Vogtle, the Law of Holes, and Two Modest Proposals

Guest Blog | September 28, 2017 | Energy Policy, Nuclear

Ever hear of the law of holes? If you’re in one, stop digging. This blog was originally posted here by Steve Huntoon at RTO Insider on September 11, 2017. An excerpt is below, published with permission. Steve Huntoon is a former president of the Energy Bar Association, with 30 years of experience advising and representing energy companies and institutions. He received a B.A. in economics and a J.D. from the University of Virginia. He is the principal in Energy Counsel, LLP.

Vogtle, the Law of Holes, and Two Modest Proposals
The Vogtle nuclear project in Georgia is looking like an object lesson in the failure of regulation (and a vindication of competition).

What went wrong? Traditional regulatory policy is that new utility investment didn’t get billed to utility customers unless and until it’s actually in service and thus “used and useful” to utility customers.

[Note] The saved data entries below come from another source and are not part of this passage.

-- ==== Sys2Proof/Machine/Operands.lean ====
section
/-!
DEFINITION. The binary formats and operand computations of 30_encoding.md and 41_console.md: glyph cell,
attribute byte, descriptor, table register, controller bytes, cell address and cursor advance.
-/

namespace Sys2Proof.Machine

/-- `SPACE_CHAR` (R9, D6). -/
def spaceChar : Byte := 0x20
/-- `CODE_SELECTOR` (R9, R37). -/
def codeSelector : Half := 0x0008
/-- `IDT_LIMIT = 256*8 - 1` (R9, R66). -/
def idtLimit : Half := 0x07FF
/-- `ICW1` (R9, R71). -/
def icw1Byte : Byte := 0x11
/-- `ICW3_MASTER` and `ICW3_SLAVE` (R9, R73): the cascade identity each controller is given. -/
def icw3Byte : Ctrl → Byte
  | .M => 0x04
  | .S => 0x02
/-- `ICW4` (R9, R74). -/
def icw4Byte : Byte := 0x01
/-- The mask PICREMAP writes when `EXPLICIT_UNMASK` is set (R75, R107). -/
def ocw1Unmask : Byte := 0x00
/-- `EOI_BYTE`, the non-specific EOI (R9, R76). -/
def eoiByte : Byte := 0x20
/-- `MASTER_BASE_DEFAULT` (R9). -/
def masterBaseDefault : Byte := 0x20
/-- `SLAVE_BASE_DEFAULT` (R9). -/
def slaveBaseDefault : Byte := 0x28
/-- `TIMER_TYPE`: present, DPL 0, 32-bit interrupt gate (R9, D39). -/
def timerType : Byte := 0x8E
/-- The master line the timer is on (R123, D26). -/
def timerLine : Nat := 0

/-- The command port of a controller (R9, R33, R51). -/
def commandPort : Ctrl → Half
  | .M => 0x0020
  | .S => 0x00A0
/-- The data port of a controller (R9, R33, R51). -/
def dataPort : Ctrl → Half
  | .M => 0x0021
  | .S => 0x00A1

/-- GlyphCell assembly `cell(c, a)` (R68). -/
def glyphCell (c a : Byte) : Half := c.zeroExtend 16 ||| (a.zeroExtend 16 <<< 8)

/-- Attribute assembly `attr(fg, bg)` (R69); each operand is masked to 4 bits (R86). -/
def attrByte (fg bg : Nat) : Byte :=
  BitVec.ofNat 8 (fg % 16) ||| (BitVec.ofNat 8 (bg % 16) <<< 4)

/-- The foreground colour of an attribute, `attr[3:0]` (R22, R69). -/
def attrFg (a : Byte) : Fin 16 := (a.extractLsb' 0 4).toFin
/-- The background colour of an attribute, `attr[7:4]` (R22, R69). -/
def attrBg (a : Byte) : Fin 16 := (a.extractLsb' 4 4).toFin

/-- The colour names in index order (R70); no rule depends on them. -/
def palette : List String :=
  ["black", "blue", "green", "cyan", "red", "magenta", "brown", "light-grey", "dark-grey",
   "light-blue", "light-green", "light-cyan", "light-red", "light-magenta", "light-brown", "white"]

/-- Cell index `idx(r, c)` (R88). -/
def cellIdx (r c : Nat) : Nat := r * COLS + c

/-- The address of cell `i`: `FB_BASE + 2*i` (R36, R88), on natural numbers (R14). -/
def cellAddrOf (cfg : Config) (i : Nat) : Nat := cfg.fbBase.toNat + CELL_BYTES * i

/-- Cell address `cellAddr(r, c)` (R88). -/
def cellAddr (cfg : Config) (r c : Nat) : Nat := cellAddrOf cfg (cellIdx r c)

/-- Cursor advance `next(r, c)` (R89): no scroll. -/
def nextCursor (r c : Nat) : Nat × Nat :=
  if c + 1 < COLS then (r, c + 1)
  else if r + 1 < ROWS then (r + 1, 0)
  else (0, 0)

/-- The address of the descriptor of vector `v` in the configured table (R35, R62). -/
def descAddr (cfg : Config) (v : Byte) : Nat := cfg.idtBase.toNat + DESC_BYTES * v.toNat

/-- Low half of a handler address (R63). -/
def offsetLow (h : Addr) : Half := h.extractLsb' 0 16
/-- High half of a handler address (R63). -/
def offsetHigh (h : Addr) : Half := h.extractLsb' 16 16

/-- Descriptor assembly `D(h, t)` (R62, R63). -/
def descriptor (h : Addr) (t : Byte) : BitVec 64 :=
  (offsetLow h).zeroExtend 64
    ||| (codeSelector.zeroExtend 64 <<< 16)
    ||| ((0x00 : Byte).zeroExtend 64 <<< 32)
    ||| (t.zeroExtend 64 <<< 40)
    ||| ((offsetHigh h).zeroExtend 64 <<< 48)

/-- `typeAttributes`, `D[47:40]` (R62). -/
def descType (d : BitVec 64) : Byte := d.extractLsb' 40 8
/-- `codeSegmentSelector`, `D[31:16]` (R62). -/
def descSelector (d : BitVec 64) : Half := d.extractLsb' 16 16
/-- The 32-bit handler offset, `D[63:48] ++ D[15:0]` (R62, R126). -/
def descOffset (d : BitVec 64) : Addr := d.extractLsb' 48 16 ++ d.extractLsb' 0 16

/-- Bit P of the type byte (R65): the descriptor is present (R64). -/
def gatePresent (t : Byte) : Bool := t.getLsbD 7
/-- Bit S of the type byte (R65): 0 for a gate. -/
def gateSystem (t : Byte) : Bool := t.getLsbD 4
/-- The descriptor privilege level, bits 6:5 of the type byte (R65); the block never checks it. -/
def gateDpl (t : Byte) : BitVec 2 := t.extractLsb' 5 2
/-- The gate type, bits 3:0 of the type byte (R65). -/
def gateType (t : Byte) : BitVec 4 := t.extractLsb' 0 4
/-- A 32-bit interrupt gate: delivery clears `IF` (R65). -/
def isInterruptGate (t : Byte) : Bool := gateType t == 0xE
/-- A 32-bit trap gate: delivery keeps `IF` (R65). -/
def isTrapGate (t : Byte) : Bool := gateType t == 0xF
/-- The gates delivery admits, of those present: `S = 0` and a 32-bit interrupt or trap gate with selector 8
(R65, R126). -/
def gateSupported (t : Byte) (sel : Half) : Bool :=
  !gateSystem t && (isInterruptGate t || isTrapGate t) && sel == codeSelector

/-- The table-register value IDTBUILD loads (R66, R97). -/
def idtRegister (cfg : Config) : TableReg := { limit := idtLimit, base := cfg.idtBase }

/-- The 6-byte memory image of a table-register value, limit first, little-endian (R66). -/
def TableReg.image (r : TableReg) : List Byte := leBytes 2 r.limit.toNat ++ leBytes 4 r.base.toNat

/-- A vector lies inside the table: `8v + 7 <= limit` (R67). -/
def vectorInside (r : TableReg) (v : Byte) : Bool := DESC_BYTES * v.toNat + 7 ≤ r.limit.toNat

/-- What a byte written to a command port is (R77). -/
inductive CommandByte where
  | icw1
  | ocw2
  | ocw3
deriving DecidableEq, Repr

/-- The decoding of a command-port byte by its bits 4 and 3 (R77). -/
def classifyCommand (b : Byte) : CommandByte :=
  if b.getLsbD 4 then .icw1 else if b.getLsbD 3 then .ocw3 else .ocw2

/-- ICW1 bit 0: ICW4 follows (R33, R71). -/
def icw1NeedsIcw4 (b : Byte) : Bool := b.getLsbD 0
/-- ICW1 bit 1: single, no cascade (R33, R71). -/
def icw1Single (b : Byte) : Bool := b.getLsbD 1

/-- The vector base a controller keeps of an ICW2 byte: `b & 0xF8` (R72). -/
def vectorBase (b : Byte) : Byte := b &&& 0xF8

/-- The vector of line `n` of a controller whose vector base is `base`: base plus line number (R72, R106). -/
def vectorOfLine (base : Byte) (n : Nat) : Byte := base + BitVec.ofNat 8 n

/-- `TIMER_VECTOR = masterBase + 0` for a system remapped with `masterBase` (R9, D26): the vector of the timer's
line at the base the master keeps of it (R72, R123, log 24). -/
def timerVector (masterBase : Byte) : Byte := vectorOfLine (vectorBase masterBase) timerLine

/-- One controller's initialization writes: ICW1 to the command port, then vector base, cascade identity
and mode to the data port, then the mask when `EXPLICIT_UNMASK` (R107: `seqM`, `seqS`). -/
def initSequence (cfg : Config) (c : Ctrl) (base : Byte) : List (Half × Byte) :=
  [(commandPort c, icw1Byte), (dataPort c, base), (dataPort c, icw3Byte c), (dataPort c, icw4Byte)]
    ++ if cfg.explicitUnmask then [(dataPort c, ocw1Unmask)] else []

/-- Two lists of one length, element by element in turn, the first list first. -/
def alternate : List (Half × Byte) → List (Half × Byte) → List (Half × Byte)
  | x :: xs, y :: ys => x :: y :: alternate xs ys
  | [], ys => ys
  | xs, [] => xs

/-- The writes of PICREMAP in their global order (R107). -/
def remapSequence (cfg : Config) (mb sb : Byte) : List (Half × Byte) :=
  match cfg.remapOrder with
  | .controllerMajor => initSequence cfg .M mb ++ initSequence cfg .S sb
  | .stepMajor => alternate (initSequence cfg .M mb) (initSequence cfg .S sb)

/-- The two controllers in the order they get the EOI (R111). -/
def eoiFirst (cfg : Config) : Ctrl :=
  match cfg.eoiOrder with
  | .slaveFirst => .S
  | .masterFirst => .M

/-- The controller that gets the second EOI (R111). -/
def eoiSecond (cfg : Config) : Ctrl :=
  match cfg.eoiOrder with
  | .slaveFirst => .M
  | .masterFirst => .S

/-- `HANDLERS(h)` (R9, D38). -/
def handlerAt (cfg : Config) (h : Addr) : Option (List CmdWord) :=
  (cfg.handlers.find? (fun p => p.1 == h)).map (·.2)

/-- Two ranges of memory share no byte. -/
def Region.disjoint (x y : Region) : Bool := x.base + x.size ≤ y.base || y.base + y.size ≤ x.base

/-- The framebuffer `[FB_BASE, FB_BASE + 4000)` (R10, R51). -/
def fbRegion (cfg : Config) : Region := ⟨cfg.fbBase.toNat, FB_BYTES⟩
/-- The descriptor table `[IDT_BASE, IDT_BASE + 2048)` (R10, R51). -/
def idtRegion (cfg : Config) : Region := ⟨cfg.idtBase.toNat, IDT_BYTES⟩

/-- The memory the block's regions may not overlap: code and stack (R10), with the entry byte of every
handler program (R59). -/
def occupiedRegions (cfg : Config) : List Region :=
  cfg.occupied ++ cfg.handlers.map (fun p => ⟨p.1.toNat, 1⟩)

/-- The base alignments of R47 (R9). -/
def configAligned (cfg : Config) : Bool := cfg.fbBase.toNat % 2 == 0 && cfg.idtBase.toNat % 8 == 0

/-- Both regions lie below 2^32 (R10). -/
def configInSpace (cfg : Config) : Bool :=
  cfg.fbBase.toNat + FB_BYTES ≤ 2 ^ 32 && cfg.idtBase.toNat + IDT_BYTES ≤ 2 ^ 32

/-- The regions overlap neither each other nor the memory that holds code or the stack (R10, R59). -/
def configDisjoint (cfg : Config) : Bool :=
  Region.disjoint (fbRegion cfg) (idtRegion cfg)
    && (occupiedRegions cfg).all (fun r => Region.disjoint (fbRegion cfg) r && Region.disjoint (idtRegion cfg) r)

/-- The configuration keeps R10 and R47, and `MAX_NEST` is at least 1 (R9); any other is `BAD_CONFIG` (R119,
log 8). -/
def configOk (cfg : Config) : Bool :=
  configAligned cfg && configInSpace cfg && configDisjoint cfg && decide (1 ≤ cfg.maxNest)

end Sys2Proof.Machine
end

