-- ==== Sys2Proof/Machine/Core.lean ====
section
/-! DEFINITION. The machine as the host reads it. -/

def Sys2Proof.core : Host.Core := {
  State := Sys2Proof.Machine.State,
  Fault := Sys2Proof.Machine.Fault,
  Refusal := Sys2Proof.Machine.Refusal,
  step := Sys2Proof.Machine.step,
  reset := Sys2Proof.Machine.State.reset }
end

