/-- The glyph of a PUTCHAR whose flow holds the Console registers (R93, R95). -/
theorem writeGlyph_of_read {f : Frame} {s u : State} (ch : Byte) (h : ConsoleMove f s u) (hrow : f.row = s.con.row)
    (hcol : f.col = s.con.col) (hattr : f.attr = s.con.attr) (hmem : u.mem = s.mem) :
    (u.writeGlyph ch).mem = (s.storeCell (cellIdx s.con.row s.con.col) (glyphCell ch s.con.attr)).mem := by
  simp only [State.writeGlyph, State.storeCell, State.memWrite_mem, h.top, h.cfg, hrow, hcol, hattr, hmem, cellAddr]

/-- The reads under `fault`, all in one micro-step (R93 `m0`). -/
theorem putchar_start_move {s : State} (ch : Byte) (k : Nat) (hr : s.cfg.raceModel = .fault) (hmu : s.top.mu = 0)
    (hb : noConsoleBelow s) (hready : s.con.ready = true) :
    ∃ u, exec (.putchar ch) { s with pick := k } = .next u ∧
      ConsoleMove { s.top.microDone .putchar with row := s.con.row, col := s.con.col, attr := s.con.attr } s u ∧
      u.con = s.con ∧ u.mem = s.mem ∧ u.fault = s.fault := by
  refine ⟨_, exec_putchar_start (s := { s with pick := k }) ch hr hmu hb hready, ?_, rfl, rfl, rfl⟩
  rw [State.microDone_eq, State.readCursor, State.setTop_top, State.setTop_setTop]
  exact ConsoleMove.of_setTop _ s s.con s.mem s.fault k

/-- The glyph under `fault` (R93 `m1`), and under `interleave` of a cursor on the screen (R95 `u4`). -/
theorem putchar_glyph_move {s : State} (ch : Byte) (k : Nat)
    (hmu : s.top.mu = if s.cfg.raceModel = .fault then 1 else 3)
    (hrow : s.top.row < 25) (hcol : s.top.col < 80) :
    ∃ u, exec (.putchar ch) { s with pick := k } = .next u ∧ ConsoleMove (s.top.microDone .putchar) s u ∧
      u.con = s.con ∧ u.mem = (s.writeGlyph ch).mem ∧ u.fault = s.fault := by
  refine ⟨(({ s with pick := k } : State).writeGlyph ch).microDone .putchar, ?_,
    ConsoleMove.of_setTop _ s s.con _ s.fault k, rfl, rfl, rfl⟩
  cases hr : s.cfg.raceModel with
  | fault => exact exec_putchar_glyph (s := { s with pick := k }) ch hr (hmu.trans (if_pos hr))
  | interleave =>
    rw [exec_putchar_checked (s := { s with pick := k }) ch hr (hmu.trans (if_neg (by simp [hr])))]
    exact congrArg _ (checkedGlyph_of_onScreen (s := { s with pick := k }) ch hrow hcol)

/-- The cursor under `fault` (R93 `m2`). -/
theorem putchar_advance_move {s : State} (ch : Byte) (k : Nat) (hr : s.cfg.raceModel = .fault) (hmu : 2 ≤ s.top.mu) :
    ∃ u, exec (.putchar ch) { s with pick := k } = .next u ∧ ConsoleMove s.top.commandDone s u ∧
      u.con = { s.con with row := (nextCursor s.top.row s.top.col).1, col := (nextCursor s.top.row s.top.col).2 } ∧
      u.mem = s.mem ∧ u.fault = s.fault :=
  ⟨_, exec_putchar_advance (s := { s with pick := k }) ch hr hmu, ConsoleMove.of_setTop _ s _ s.mem s.fault k, rfl, rfl,
    rfl⟩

But nuclear advocates argued that the lead time and risk of nuclear plants were so great that construction costs ought to be guaranteed, and in some cases charged to utility customers, long before the plants are completed.

This fundamentally and completely changed the investment calculus for utilities interested in nuclear plants, with the potential for enormous returns on billions of dollars. The key was to get legislators and/or regulators to go along.

Once they did, nuclear plant development became a no-lose proposition for the utility.